◆ Task instructions: Output the line containing "(((s.modLink p (fun", then every remaining line of the entries below, exactly as written and with no other text.

(Dataset entries)

/-! ### A warden's write -/

/-- The landing that runs the warden's writes. -/
def Loft.warden (l : Loft) : Landing := if l.active = 0 then .a else .b

/-- The kick registers and BRN_WDN_CMD are decided by the landing that writes; a plain register write of the warden comes from
the active landing (log 7). -/
def State.byLanding (s : State) (page off v : Nat) : Option State :=
  let l := s.loft.warden
  if page = 0x15 ∧ off = 0x044 then some (s.wwdKick (some l) v)
  else if page = 0x16 ∧ off = 0x044 then some (s.lwdKick (some l) v)
  else if page = pgBarn ∧ off = 0x06C then some (s.wdnCmdWrite l v)
  else none

/-- A warden's write to an aligned register: to an index that is no page it is ignored and reported (17 R481). -/
def State.wardenWrite (s : State) (page off v : Nat) : State :=
  if !s.live .warden || off % 4 ≠ 0 then s
  else match s.byLanding page off v with
  | some t => t
  | none =>
  if !pageExists page then s.raise 0x10 3
  else if s.pageInReset page then s.accErr page off 6 .warden
  else if off = 0x030 then s.lockWrite page (some (bit v 0)) (some (bit v 1))
  else s.setReg page off v .warden (s.writeMask page off .warden)

def execRegisterWrite (page : BitVec 9) (off : BitVec 12) (v : Word) (s : State) : Host.Outcome State Fault Refusal :=
  (s.wardenWrite page.toNat off.toNat v.toNat).done

/-! ### The PAGE messages of a host session (14 R431, 17 R490) -/

/-- Run a write and tell whether the page recorded an access error in it. -/
def State.noting (s : State) (page : Nat) (f : State → State) : Bool × State :=
  let probe := f (s.modHdr page (fun h => { h with accErr := false }))
  ((probe.hdr page).accErr, f s)

/-- A write asks for something outside the bits its requester may write: another value of an RW field, or a 1 to a command or
a sticky bit (17 R490: such a write has no effect). -/
def State.asksMore (s : State) (page off v : Nat) (r : Requester) (mask : Nat) : Bool :=
  let w := regW page off
  let out := full ^^^ (mask &&& full)
  ((v ^^^ s.regVal page off r) &&& w.rw &&& out) != 0 || (v &&& (w.w1c ||| w.wo) &&& out) != 0

/-- A host's write of one register: result code and state (0 OK, 2 RIGHTS, 4 ACCESS). -/
def State.hostWrite (s : State) (x page off v : Nat) (hx : x < 6) : Nat × State :=
  let r := Requester.session ⟨x, hx⟩
  let mask := s.writeMask page off r
  if s.barred page r then (4, s.accErr page off 6 r)
  else if mask = 0 then (if ownRule page off then (4, s.accErr page off 3 r) else (2, s))
  else if s.asksMore page off v r mask then (2, s)
  else
    let y := s.noting page (fun t => t.setReg page off v r mask)
    (if y.1 then 4 else 0, y.2)

/-- The words of a PAGE_READ in order, until one is refused. -/
def State.readWords (s : State) (page : Nat) (r : Requester) : List Nat → State × Bytes × Bool
  | [] => (s, [], true)
  | off :: rest =>
    match s.readReg page off r with
    | (none, t) => (t, [], false)
    | (some v, t) =>
      let y := State.readWords t page r rest
      (y.1, le 4 v ++ y.2.1, y.2.2)
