-- ==== Sys2Proof/Certificates/Slice0/Obligations.lean ====
section
/-! DEFINITION. The statements for the provers. A statement of a family has one clause for each of its commands, or for each case of one: under
the hypotheses named, exec answers the next state that the rules give, before what the module then does by itself (State.finish);
what that leaves as it was is FinishAtRest's frame. -/

open Sys2Proof Sys2Proof.Machine

/-- Detection, symbol lock, training and their timers act as the training table says (R48, R63). Where it rests on the
model's own choices, they are those of the logs 7, 8. -/
def Obligations.LinkTrainingRuns : Prop :=
    (∀ (s : State) (p : PortId),
      s.alive → (s.port p).st = .absent → (s.port p).link.phase = .off → (s.port p).link.idleEnd = none → s.domOn p → (s.port p).rls.departed = false →
      exec (.tapDetect p) s = .next (
      (s.setSt p .linking).modLink p (fun l => { l with
        phase := .detected, trainWin := some (mkWin s.hnow 80000000), lastComma := s.hnow })).finish) ∧
    (∀ (s : State) (p : PortId),
      s.training p →
      exec (.symbolLock p) s = .next (s.modLink p (fun l => { l with phase := .ts1, lastComma := s.hnow })).finish) ∧
    (∀ (s : State) (p : PortId),
      s.training p → (s.port p).link.phase = .ts1 →
      exec (.trainingSequenceReceived p) s = .next (s.modLink p (fun l => { l with phase := .ts2, lastComma := s.hnow })).finish) ∧
    (∀ (s : State) (p : PortId),
      s.training p → (s.port p).st = .linking →
      exec (.linkTrained p) s = .next (
      ((s.setSt p .pairing).modLink p (fun l => { l with
        phase := .trained, trainWin := none, pair := .hello, lastComma := s.hnow })).sendLc p 1 (1 :: le 2 p)).finish) ∧
    (∀ (s : State) (p : PortId) (w : Window),
      s.alive → (s.port p).mayTrain → (s.port p).link.trainWin = some w →
      exec (.trainingWindowExpiry p) s = .next (
      (s.toHall (w.dl + 1)).modLink p (fun l => { l with
        trainWin := none, phase := .detected, trainFail := satAdd 16 l.trainFail 1, retryEnd := some ((s.toHall (w.dl + 1)).hnow + 8000000) })).finish) ∧
    (∀ (s : State) (p : PortId) (e : Nat),
      s.alive → (s.port p).mayTrain → (s.port p).link.retryEnd = some e →
      exec (.trainRetryTimer p) s = .next (
      (s.toHall e).modLink p (fun l => { l with
        retryEnd := none, trainWin := some (mkWin (s.toHall e).hnow 80000000) })).finish)

/-- Loss of synchronisation, the idle time after a loss, a late credit, and LINK_DOWN act as the link rules say (R48,
R57, R83). Where it rests on the model's own choices, they are those of the logs 7, 8. -/
def Obligations.LinkLossRuns : Prop :=
    (∀ (s : State) (p : PortId),
      s.trained p →
      exec (.lossOfSync p .symbolErrors) s = .next ((s.modLink p (fun l => { l with los := satAdd 16 l.los 1 })).linkDown p true).finish) ∧
    (∀ (s : State) (p : PortId) (e : Nat),
      (s.port p).link.idleEnd = some e →
      exec (.linkIdleEnd p) s = .next ((s.toHall e).modLink p (fun l => { l with idleEnd := none })).finish) ∧
    (∀ (s : State) (p : PortId) (v : Vc) (x : Window × Nat),
      s.linkUp p → tabFind (s.port p).link.stalls (vcNum v) = some x → ¬ x.2 + 1 ≥ 16 →
      exec (.creditWindowExpiry p v) s = .next (
      ((s.toHall (x.1.dl + 1)).modLink p (fun l => { l with
        credLate := satAdd 16 l.credLate 1 })).modLink p (fun l => { l with
        stalls := tabSet l.stalls (vcNum v) (mkWin (x.1.dl + 1) 16000, x.2 + 1) })).finish) ∧
    (∀ (s : State) (p : PortId),
      s.trained p → s.clean p →
      exec (.linkDownFrame p) s = .next (s.linkDown p false).finish)

/-- Errors, acknowledgements, replay and credits of the link act as its delivery rules say (R51, R55, R58, R59, R60,
R61, R62). Where it rests on the model's own choices, they are those of the logs 7, 8, 9. -/
def Obligations.SequencedDeliveryRuns : Prop :=
    (∀ (s : State) (p : PortId) (w : Window),
      s.linkUp p → (s.port p).link.replay ≠ [] → (s.port p).link.replayWin = some w →
      exec (.replayWindowExpiry p) s = .next ((s.toHall (w.dl + 1)).replay p).finish) ∧
    (∀ (s : State) (p : PortId) (e : Nat),
      s.linkUp p → (s.port p).link.nakEnd = some e →
      exec (.nakRepeatTimer p) s = .next ((s.toHall e).sendNak p).finish) ∧
    (∀ (s : State) (p : PortId) (raw : Bytes),
      rxCheck raw = .crcError → (s.port p).link.lateBy s.hnow = false → s.trained p → (s.port p).link.nakEnd = none →
      exec (.frameCrcError ⟨p, raw⟩) s = .next ((s.modLink p (fun l => { l with crcErr := satAdd 16 l.crcErr 1 })).sendNak p).finish) ∧
    (∀ (s : State) (p : PortId) (raw : Bytes) (h : Header) (v : Vc),
      s.hears p → rxCheck raw = .protocolError h → vcOf h.vc = some v → h.seq = (s.port p).link.rxExp →
      exec (.frameProtocolError p raw) s = .next (
      (((s.modLink p (fun l => { l with protoErr := satAdd 16 l.protoErr 1 })).raisePort p 3).accept p v (buffersOf h v)).finish)) ∧
    (∀ (s : State) (p : PortId) (raw : Bytes) (h : Header),
      s.trained p → (s.port p).link.up = false → s.clean p → rxCheck raw = .protocolError h →
      exec (.frameProtocolError p raw) s = .next ((s.modLink p (fun l => { l with protoErr := satAdd 16 l.protoErr 1 })).raisePort p 3).finish) ∧
    (∀ (s : State) (p : PortId) (q : BitVec 8),
      s.hears p → (s.port p).link.rxExp - q ≠ 0#8 → ((s.port p).link.rxExp - q).toNat ≤ 128 →
      exec (.frameOutOfSequence p q) s = .next (s.sendAck p .vc0 0).finish) ∧
    (∀ (s : State) (p : PortId) (v : Vc) (n : Fin 16),
      s.hears p →
      exec (.ack p none false v n) s = .next (
      (s.modLink p (fun l => { l.addCredits (creditSet {} v n) with lastComma := s.hnow })).pump p).finish) ∧
    (∀ (s : State) (p : PortId) (c : Credits),
      s.hears p →
      exec (.credit p c) s = .next ((s.modLink p (fun l => { l.addCredits c with lastComma := s.hnow })).pump p).finish)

◆ Answer to the exercise:
      (((s.modLink p (fun l => { l with protoErr := satAdd 16 l.protoErr 1 })).raisePort p 3).accept p v (buffersOf h v)).finish)) ∧
    (∀ (s : State) (p : PortId) (raw : Bytes) (h : Header),
      s.trained p → (s.port p).link.up = false → s.clean p → rxCheck raw = .protocolError h →
      exec (.frameProtocolError p raw) s = .next ((s.modLink p (fun l => { l with protoErr := satAdd 16 l.protoErr 1 })).raisePort p 3).finish) ∧
    (∀ (s : State) (p : PortId) (q : BitVec 8),
      s.hears p → (s.port p).link.rxExp - q ≠ 0#8 → ((s.port p).link.rxExp - q).toNat ≤ 128 →
      exec (.frameOutOfSequence p q) s = .next (s.sendAck p .vc0 0).finish) ∧
    (∀ (s : State) (p : PortId) (v : Vc) (n : Fin 16),
      s.hears p →
      exec (.ack p none false v n) s = .next (
      (s.modLink p (fun l => { l.addCredits (creditSet {} v n) with lastComma := s.hnow })).pump p).finish) ∧
    (∀ (s : State) (p : PortId) (c : Credits),
      s.hears p →
      exec (.credit p c) s = .next ((s.modLink p (fun l => { l.addCredits c with lastComma := s.hnow })).pump p).finish)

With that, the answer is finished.